Стылая земля оживает в начале июня. Тогда невозможно оторвать взгляд от разноцветья травяного ковра. Цветы всей радуги полностью закрывают землю, превращая ее, нет, не в персидский ковер, а в какую-то таинственную ткань, простую и одновременно изящную. Местами природа-ткачиха разбавляет бескрайнюю ткань большими полянами с цветками, напоминающими красно-оранжевый мак. Жарки растут плотно прижавшись друг к другу, и кажется, что это вовсе и не цветы, а брызги солнца, нечаянно долетевшие на осчастливленную землю. Много саранок, небольших, но тоже ярких цветов с закрученными лепестками. У подножий сопок, в низинах, где скапливается грунтовая вода, можно встретить дикие лилии, и даже пионы, которые ни в чем не уступают садовым. И весь этот разгул красок радует степняка всего дней двадцать. В конце июня-начале июля цветы жухнут, степь желтеет, в права вступает острец – основная пища овец. Скоро уляжется и тревога местного чабана, для которого зеленая и цветная двадцатиднёвка всегда грозит расстройством желудка у овец. Острец – трава с минимальным количеством воды – вырастает в иных местах чуть ли не в человеческий рост. Вместо колоса у остреца верхушка, состоящая из маленьких плодов, напоминающих обыкновенную стрелу с острым наконечником. Между прочим, ребятишки в играх и пользуются ими как стрелами. Выдернешь штук пять-семь таких стрел, соединишь их воедино, склеишь слюной и пускаешь в противника. Уколы болезненные. Из этого же остреца умельцы делают кисти для побелки жилищ известью.

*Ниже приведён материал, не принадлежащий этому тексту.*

/-- A surface whose frame is abandoned as its geometry or its use of the bank ends (R151, R155). -/
theorem of_abandonFrame {k : Surface} (bank : t.BankKept) (others : ∀ f, f ≠ k → (t.surf f).bounded f)
    (held : (t.surf k).held.length ≤ 2) (skip : (t.surf k).skip ≤ 65535) :
    (t.abandonFrame k).BankKept ∧ ∀ f, ((t.abandonFrame k).surf f).bounded f := by
  have bounds : ∀ f, ((t.abandonFrame k).surf f).bounded f := fun f => by
    unfold State.abandonFrame
    by_cases e : f = k
    · subst e
      rw [State.modSurf_surf]
      exact SurfaceState.bounded_abandoned (bank.holds.geometry f) held skip
    · rw [State.modSurf_surf_ne e]
      exact others f e
  exact ⟨bank.of_surf rfl (fun f on => (abandonFrame_enabled t k f).trans on) fun f => (bounds f).geometry, bounds⟩

theorem setGeometry (h : s.Sensed) (k : Surface) {geo : Geometry} (range : geo.inRange k) :
    (s.setGeometry k geo).Sensed := by
  have set : ((s.modSurf k fun x => { x with geo := geo }).surf k) = { s.surf k with geo := geo } := State.modSurf_surf ..
  have other : ∀ f, f ≠ k → (s.modSurf k fun x => { x with geo := geo }).surf f = s.surf f := fun f e =>
    State.modSurf_surf_ne e
  have on : ∀ f, ((s.modSurf k fun x => { x with geo := geo }).surf f).enabled = (s.surf f).enabled := fun f => by
    by_cases e : f = k
    · subst e
      rw [set]
    · rw [other f e]
  have aborting := (Arbitrated.refl (s.modSurf k fun x => { x with geo := geo })).abortScan k
  have bank : (s.modSurf k fun x => { x with geo := geo }).BankKept := by
    refine h.bank.of_surf rfl (fun f e => (on f).trans e) fun f => ?_
    by_cases e : f = k
    · subst e
      rwa [set]
    · rw [other f e]
      exact (h.surfaces f).geometry
  have like := aborting.surfaces k
  rw [set] at like
  obtain ⟨kept, bounds⟩ := of_abandonFrame (k := k) (bank.abortScan k)
    (fun f e => ((other f e).symm ▸ h.surfaces f : SurfaceState.bounded _ f).sameButLoss (aborting.surfaces f))
    (by rw [like.held]; exact (h.surfaces k).held) (by rw [like.skip]; exact (h.surfaces k).skip)
  have runs : s.pct.running = ((State.abandonFrame _ k).surf .s1).enabled :=
    (h.timer.trans (on .s1).symm).trans ((aborting.surfaces .s1).enabled.symm.trans (abandonFrame_enabled _ k .s1).symm)
  have same : ((s.modSurf k fun x => { x with geo := geo }).abortScan k).pct = s.pct := aborting.timer
  have done : State.Sensed (((s.modSurf k fun x => { x with geo := geo }).abortScan k).abandonFrame k) :=
    ⟨kept, bounds, (congrArg PadTimer.running same).trans runs⟩
  unfold State.setGeometry
  dsimp only
  cases k with
  | s0 => exact done
  | s1 =>
    dsimp only
    split
    · exact ⟨kept.of_surf rfl (fun _ => id) fun f => (bounds f).geometry, bounds, done.timer⟩
    · exact done

/-- Whether a surface is enabled plays no part in its bounds. -/
theorem bounded_switched (h : s.Sensed) (k : Surface) (on : Bool) (f : Surface) :
    ((s.modSurf k fun x => { x with enabled := on }).surf f).bounded f := by
  by_cases e : f = k
  · subst e
    rw [State.modSurf_surf]
    exact { h.surfaces f with }
  · rw [State.modSurf_surf_ne e]
    exact h.surfaces f

theorem turnOn (h : s.Sensed) (k : Surface) : (s.turnOn k).Sensed := by
  have bounds := h.bounded_switched k true
  have bank : (s.modSurf k fun x => { x with enabled := true }).BankKept :=
    h.bank.of_surf rfl (fun f on => by
      by_cases e : f = k
      · subst e
        rw [State.modSurf_surf]
      · rwa [State.modSurf_surf_ne e]) fun f => (bounds f).geometry
  cases k with
  | s0 => exact ⟨bank, bounds, h.timer⟩
  | s1 =>
    refine State.Sensed.tickPad ⟨?_, bounds, rfl⟩ rfl
    exact bank.of_surf rfl (fun _ => id) fun f => (bounds f).geometry

theorem turnOff (h : s.Sensed) (k : Surface) : (s.turnOff k).Sensed := by
  have bounds := h.bounded_switched k false
  have ended := State.endBankUse_eq (s := s.modSurf k fun x => { x with enabled := false }) (Sensed.iff.1 h).1 k
  have bank : ((s.modSurf k fun x => { x with enabled := false }).endBankUse k).BankKept := by
    rw [ended]
    refine h.bank.without rfl ?_ fun f => (bounds f).geometry
    show ((s.modSurf k fun x => { x with enabled := false }).surf (otherSurface k)).enabled = _
    rw [State.modSurf_surf_other]
  have surf : ∀ f, ((s.modSurf k fun x => { x with enabled := false }).endBankUse k).surf f =
      (s.modSurf k fun x => { x with enabled := false }).surf f := fun f => by rw [ended]; rfl
  obtain ⟨kept, off⟩ := of_abandonFrame (k := k) bank (fun f _ => surf f ▸ bounds f)
    (by rw [surf]; exact (bounds k).held)
    (by rw [surf]; exact (bounds k).skip)
  cases k with
  | s0 =>
    refine ⟨kept, off, ?_⟩
    show (State.endBankUse _ _).pct.running = ((State.abandonFrame _ .s0).surf .s1).enabled
    rw [abandonFrame_enabled, surf, ended]
    exact h.timer
  | s1 =>
    refine ⟨kept.of_surf rfl (fun _ => id) fun f => (off f).geometry, off, ?_⟩
    show false = ((State.abandonFrame _ .s1).surf .s1).enabled
    rw [abandonFrame_enabled, surf]
    rfl

theorem decideSetSurface (h : s.Sensed) (r : RequestRecord) : (s.decideSetSurface r).Sensed := by
  unfold State.decideSetSurface
  split
  next => exact h.beyond ((Within.refl _ s).finishTake r _ _)
  next k _ =>
    split
    next => exact h.beyond ((Within.refl _ s).finishBadValue r _)
    next geo args =>
      exact (h.beyond ((Within.refl _ s).finishTake r _ _)).setGeometry k (RequestRecord.setSurfaceArgs_inRange args)

theorem decideSurfaceEnable (h : s.Sensed) (r : RequestRecord) : (s.decideSurfaceEnable r).Sensed := by
  unfold State.decideSurfaceEnable
  split
  next => exact h.beyond ((Within.refl _ s).finishTake r _ _)
  next k _ =>
    split
    next => exact h.beyond ((Within.refl _ s).finishBadValue r _)
    next =>
      have done := h.beyond ((Within.refl _ s).finishTake r .done [])
      dsimp only
      split
      · exact done.turnOn k
      · exact done.turnOff k
      · exact done
      · exact done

Острец однажды сыграл и другую роль. В 70-е годы я побывал в Монголии. Из Читы самолетом долетел до районного центра, а оттуда на газике доехал до ближайшего аймака Монголии. Тогда в Забайкалье говорили: «Курица не птица, Монголия не заграница». Для забайкальцев так оно и есть. И впрямь: те же пейзажи, те же отары овец, те же морозы.

Я оказался в Монголии в апреле. Сопровождал меня ответственный работник аймачного комитета партии, молодой симпатичный монгол, хорошо говорящий на русском языке. Мы ехали десятки километров по, казалось бы, пустынной, чуть припорошенной снегом степи, но скучать не приходилось. Налево посмотришь, направо – и там, и сям, столбиками стоят тарбаганы. Всю зиму они проспали, а в апреле вылезли из нор. Для тех, кто не знает, что они собой представляют, скажу: суслики размером со среднюю кошку. Оторвать взгляд от них невозможно: встанут у нор на задние лапки, передние сложат на грудке, как на богомолье, и словно сельские бабенки с любопытством высматривают: а кто это к ним пожаловал? Мы ехали, а они по три-четыре особи с разных сторон рассматривали нас. В российской Даурии от них избавились, кажется, в 30-х годах, как от разносчиков чумы. А в Монголии не трогали, поэтому развелось их там, как кроликов в Австралии. Мне довелось наблюдать их спор за самочку: встанут друг перед другом, подождут малость чего-то, может, размышляют – начинать или не начинать драку. Наконец, один из них решится и – хвать передней лапкой по рожице конкурента! Тот вроде бы удивленно поглядит на обидчика, и тоже – хвать!.. И обмениваются ударами до тех пор, пока один не стушуется, не сбежит.

Сопровождающий о чем-то переговорил на своем языке с шофером, после предложил мне:

– Недалеко недавно самолет упал; есть желание, заедем посмотреть.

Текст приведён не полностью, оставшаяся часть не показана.